# OpenOffice.org 3.2.0 i686 packages for FreeBSD-8



## graudeejs (Feb 23, 2010)

I'm tying to build all OpenOffice.org i686 (pentium2 and newer) packages for FreeBSD-8.
Unfortunately build have sopped at some point, and right now I'm trying to resume it (hopefully it'll just work(tm))

All packages are available here:
http://files.bsdroot.lv/FreeBSD/OpenOffice.org-3.2.0-i686/

I've also started uploading to 1Gb/s mirror in France by jpic
http://pub.ocpsys.com/bsd/killasmurf86/OpenOffice.org-3.2.0-i686/

Mirror in UK, should be fast enough. By Ghirai
http://ghirai.com/ooo4bsd 

If someone has server with 18G free space please make mirror server, my bandwidth outside Latvia is pretty slow (512KB/s)

screenshots:


 

 



EDIT:
Here's my OOO package ATOM, if anyone is interested.


----------



## achix (Feb 23, 2010)

I would recommend installing from ftp://ftp.freebsd.org/pub/FreeBSD/ports/i386/packages-8-stable/editors but i just found out that ftp://ftp.freebsd.org/pub/FreeBSD/ports/amd64/packages-8-stable/editors/openoffice.org-3.1.1_1.tbz
is only for amd64 :\
Anyone knows why is this?


----------



## graudeejs (Feb 23, 2010)

ftp://ftp.freebsd.org/pub/FreeBSD/po...stable/editors there is only  openoffice.org-2.4.3_1.tbz


That's why I try to build all lang packages again


----------



## OH (Feb 23, 2010)

killasmurf86, perhaps you missed my posts in your previous thread. I'd like to try and see whether this stuff can be distributed via torrents, so that anyone who has a package to share (like my OOo-package for amd64 with kde4-integration) can add theirs to the list.

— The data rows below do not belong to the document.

/-- A picture of a decoding stream completes. -/
def State.completeDecode (s : State) (x : Stream) (p : Pic) : State :=
  let stride := s.strideOf x
  let q := p.params
  let inc := incompleteFor x.firstPicture p.picture q.refreshN
  let show_ := !inc || q.emitIncomplete == 1
  match p.report with
  | some d => s.damageStream x.number d
  | none =>
    if x.latent then
      (s.setStream (x.complete p stride)).emits
        (if show_ then x.metaRecord p inc ++ (markLast p.unitsOut).map fun r => .record x.number r else [])
    else
      let raw := q.rawBytes x.media (p.sample x.media stride)
      let dg := if p.digestIn.isSome || (q.digestReport == 1 && show_) then some (shake256 raw 16) else none
      if q.digestCheck = 1 ∧ inc = false ∧ p.digestIn.isSome ∧ p.digestIn ≠ dg then
        s.damageStream x.number ⟨p.picture, none, 0x50, 0⟩
      else
        let y := { x.complete p stride with
          digestRep := match dg with
            | some b => some (p.picture, inc, b)
            | none => x.digestRep }
        (s.setStream y).emits (if show_ then x.outRecords p raw inc dg else [])

/-- A picture whose stop waits for the pictures before it (09 R206, R215; 10 R242, R243): when none is left before it, the stream
stops. -/
def State.settleDoom (s : State) (n : Nat) : State :=
  match s.stream n with
  | none => s
  | some x =>
    match x.pics.find? (·.doom.isSome) with
    | none => s
    | some p =>
      if x.pics.any fun r => r.picture < p.picture then s
      else
        match p.doom, p.report with
        | some .streamDamaged, some d => s.damageStream n d
        | some st, _ => s.haltStream n st
        | none, _ => s

/-- PICTURE_COMPLETE (10 R226): the oldest started picture, once each of its tiles has completed or is damaged. -/
def execPictureComplete (stream : Nat) (s : State) : Host.Outcome State Fault Refusal :=
  match s.stream stream with
  | none => .next s
  | some x =>
    if s.firmwareRuns = false then .next s
    else if x.state = .stopped then .next (s.settleClose stream)
    else
      match x.oldest.bind x.pic with
      | none => .next (s.settleClose stream)
      | some p =>
        let nt := p.params.tiles x.media (s.strideOf x)
        let done := (List.range nt).all fun k =>
          (p.tiles.any fun w => w.tile == k && w.done) || (x.dir == .decode && p.damage.any fun d => d.tile == some k)
        if done = false then .next s
        else
          let s1 := s.notePicture x p
          match s1.stream stream with
          | none => .next s1
          | some y =>
            let s2 := if x.dir = .encode then s1.completeEncode y p else s1.completeDecode y p
            .next ((s2.settleDoom stream).settleClose stream)

end Sys2Proof.Machine
end

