/-- RECOVER (13 R301; 17 R385, R390): one that is absorbed is answered when the absorbing recovery completes. -/
def execRecover (d : Datagram) (s : State) : Host.Outcome State Fault Refusal :=
  .next (s.serve d 0x0090 true none none fun _ t =>
    let ps := d.params
    if ps.length ≠ 4 then (t, .fail .badParam)
    else if t.dieCount ≤ beAt ps 0 1 then (t, .fail .badParam 0)
    else if 2 < beAt ps 1 1 then (t, .fail .badParam 1)
    else if 8 ≤ beAt ps 2 1 then (t, .fail .badParam 2)
    else if beAt ps 3 1 ≠ 0 then (t, .fail .badParam 3)
    else (t.recover (recoverDomain ps) 7 none none [dgReq d], .wait))

end Sys2Proof.Machine
end

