/-- A recovery completes: contexts go on, the domain returns to service, event 0x0A12, the record's end, and the final replies
(17 R390, R394, R398, R400). -/
def State.endRecovery (s : State) (x : Domain) : State :=
  match s.recoveries.find? (·.dom == x) with
  | none => s
  | some r0 =>
    let r := { r0 with
      stepUs := r0.stepUs ++ (if r0.compat then [0] else [(s.gts - r0.stepAt) / 1000]), suspects := r0.suspects.map Suspect.closed }
    let s0 := if x = .package then s.idleResumes r0.beganAt else s
    let s1 : State := { s0 with recoveries := s.recoveries.filter fun q => q.dom != x }
    let back := s1.giveBack r
    let s2 := (({ s1 with threads := s1.threads ++ back } : State).updateCrash r fun c => { c with gtsEnd := s.gts }).leaveHul x
    let s3 := s2.event (domainDie x) (recoverySource r.trigger) 0x0A12 (domainArg x (min 255 r.condemned))
    let s4 := (back.map fun (t : Thread) => t.id).foldl (fun u t => u.moveOn t) s3
    s4.finishAll r.reqs .ok

/-- A profile without a good copy on any die is unloaded: event 0x0A15 (17 R388). -/
def State.unloadBad (s : State) (bad : List (Nat × Nat)) (slot : Nat) : State :=
  if (s.profiles.getD slot none).isSome ∧ (List.range s.dieCount).all fun d => bad.contains (d, slot) then
    (s.emptySlot slot).event 0 srcProfiles 0x0A15 slot
  else s

/-! ### An island back in service (18 R411) -/

/-- Records of a region's elements marked quiesced, or in service (15 R347). -/
def Die.markRegion (x : Die) (r : Nat) (v : Bool) : Die :=
  let mark := fun (lo hi : Nat) (l : List ElemRec) => l.zipIdx.map fun (p : ElemRec × Nat) =>
    if lo ≤ p.2 ∧ p.2 < hi then { p.1 with quiesced := v } else p.1
  { x with
    ent := mark (5 * r) (5 * r + 5) x.ent, lze := mark r (r + 1) x.lze
    mse := mark r (r + 1) x.mse, rgn := mark (36 * r) (36 * r + 36) x.rgn }

/-- The bound windows that a channel's quiesce opened on a die end (18 R412). -/
def State.closeWindows (s : State) (d : Nat) : State :=
  { s with streams := s.streams.map fun (x : Stream) =>
      if x.regions.any fun r => r.1 == d then
        { x with windows := x.windows.map fun (w : Nat × Option Nat × Nat) =>
          if w.2.1.isNone then (w.1, some s.gts, w.2.2) else w }
      else x }

/-- An island back in service: a region at 1.2 GHz, a channel out of self-refresh (18 R411). -/
def State.openIsland (s : State) (d : Nat) (i : Island) : State :=
  match i.kind with
  | 0 => s.onDie d fun x => { (x.markRegion i.index false) with
      regions := modifyAt x.regions i.index fun (q : Region) => { q with
        hul := 0, quiesced := false, step := 0, locked := true, stepAt := s.gts, raiseWait := none, lastChunk := s.gts } }
  | 3 => (s.onDie d fun x => { x with memCh := modifyAt x.memCh i.index fun r => { r with quiesced := false } }).closeWindows d
  | _ => s

/-- A region whose activation a package recovery overtakes. -/
def State.dropModuleService (s : State) (d : Nat) : State :=
  match (s.die d).service with
  | some v => if v.activation then (s.openIsland d v.island).onDie d fun x => { x with service := none } else s
  | none => s

/-- A package recovery from a staged image: it runs now, and the activation goes on with the flash (18 R414, R415; 19 R432). -/
def State.runStaged (s : State) : State :=
  match s.activation with
  | some a =>
    let s0 := (List.range s.dieCount).foldl State.dropModuleService s
    let s1 := { s0 with
      image := a.image, activation := some { a with step := 4, restart := false }, flash := { s0.flash with broken := true } }
    s1.relog (s1.baseEntries ++ imageEntries a.image 0 false ++ s1.profileEntries)
  | none => s

/-- RESTORE_COMPLETE (17 R388, R393, R397): table banks hold what they held (07 R167); a package unloads profiles without a good
copy; then the replay begins, or in compatibility mode everything restarts at once. -/
def execRestoreComplete (dom : Domain) (badCopies : List (Nat × Nat)) (s : State) : Host.Outcome State Fault Refusal :=
  endStep s dom 4 fun r =>
    let s1 := s.onRecovery dom fun q => q.enter 5 s.gts
    let s2 := if dom = .package then (List.range 4).foldl (fun u k => u.unloadBad badCopies k) { s1 with t7At := s.gts } else s1
    let s3 := if r.fromStaged then s2.runStaged else s2
    if r.compat then s3.endRecovery dom else (s3.setHul dom 5).beginRound dom 0

/-- REPLAY_ROUND_END (17 R393 to R395): once every context of the round has its outcome the next round begins; after round 15, and
after the extra round where an engine was judged failed, the recovery completes. -/
def execReplayRoundEnd (dom : Domain) (s : State) : Host.Outcome State Fault Refusal :=
  endStep s dom 5 fun r =>
    if r.running.all fun p => p.outcome != 0 || (s.replayOutcome p.thread.id).isSome then
      let s1 := s.parkRound r
      if r.round < 15 then s1.beginRound dom (r.round + 1)
      else if r.round = 15 ∧ (r.suspects.any fun p => p.round == 16 && p.outcome == 0) then s1.beginRound dom 16
      else s1.endRecovery dom
    else s

/-! ### Steps that take too long (17 R386, R389) -/

/-- The maximum of a step in ms. -/
def stepMax (x : Domain) (step : Nat) : Nat :=
  match x with
  | .region _ _ => [1, 20, 600, 10, 50].getD step 0
  | .die _ => [1, 100, 2000, 2500, 600].getD step 0
  | .package => [2, 500, 7000, 3000, 2000].getD step 0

As mininova has so far remained silent, I'm thinking about setting up a page of my own and using openbittorrent and/or DHT for tracking.


----------



## OH (Feb 23, 2010)

nevermind


----------



## achix (Feb 24, 2010)

Instead of torrent, why not just contribute indirectly to the package repositories in a fashion similar to pr?


----------



## graudeejs (Feb 24, 2010)

All packages are available here [Links on first post]

If someone has server with 18G free space please make mirror server, my bandwidth outside Latvia is pretty slow (512KB/s)

screenshots:


----------



## graudeejs (Feb 24, 2010)

I have to admit that OOO theme got worse, so much white.... ughh


----------



## graudeejs (Feb 27, 2010)

To the openoffice.org < 3.2.0 users


----------



## DrJ (Mar 28, 2010)

Does the spelling function work in this version?  This has been an ongoing issue for en_US, at least, and it does not work for the version I installed from your website, killasmurf.  This is a real problem -- not yours, but O on FreeBSD.  It makes it nearly unusable.


----------



## adamk (Mar 31, 2010)

Since no one answered, I thought I'd chime in...  No, the spelling function does not work.  I do greatly appreciate the package, but for anyone who does serious writing, openoffice.org on FreeBSD just doesn't cut it, unfortunately.

Adam


----------



## DrJ (Mar 31, 2010)

Turns out the spelling function does indeed work.  For 3.0 and early versions of 3.1, it did not.  Somewhere in the 3.1 cycle it strted to work, and for the download I did for 3.2 from the supplied links it too works.  One does have to download and install the dictionary from the O web site, and add it.


----------



## adamk (Mar 31, 2010)

Oh, damn, that must be the problem.  Thanks for the tip.

Adam


----------



## graudeejs (Mar 31, 2010)

I have never had any problem with spelling extension...


----------



## Bunyan (Mar 31, 2010)

I have an external HDD, so space is not a problem for me.
I keep my ports collection on that drive.
This is how I do it:

```
mount /dev/da0s1 /Data
ln -s /Data/usr/ports /usr/ports
```
Every time I need to update the software, I mount the external HDD.
To build the needed app

```
cd /usr/ports/editors/openoffice.org-3/
make install clean
```
In case you have an external HDD, I suggest you build your applications
as I showed above.


----------



## DrJ (Mar 31, 2010)

killasmurf86 said:
			
		

> I have never had any problem with spelling extension...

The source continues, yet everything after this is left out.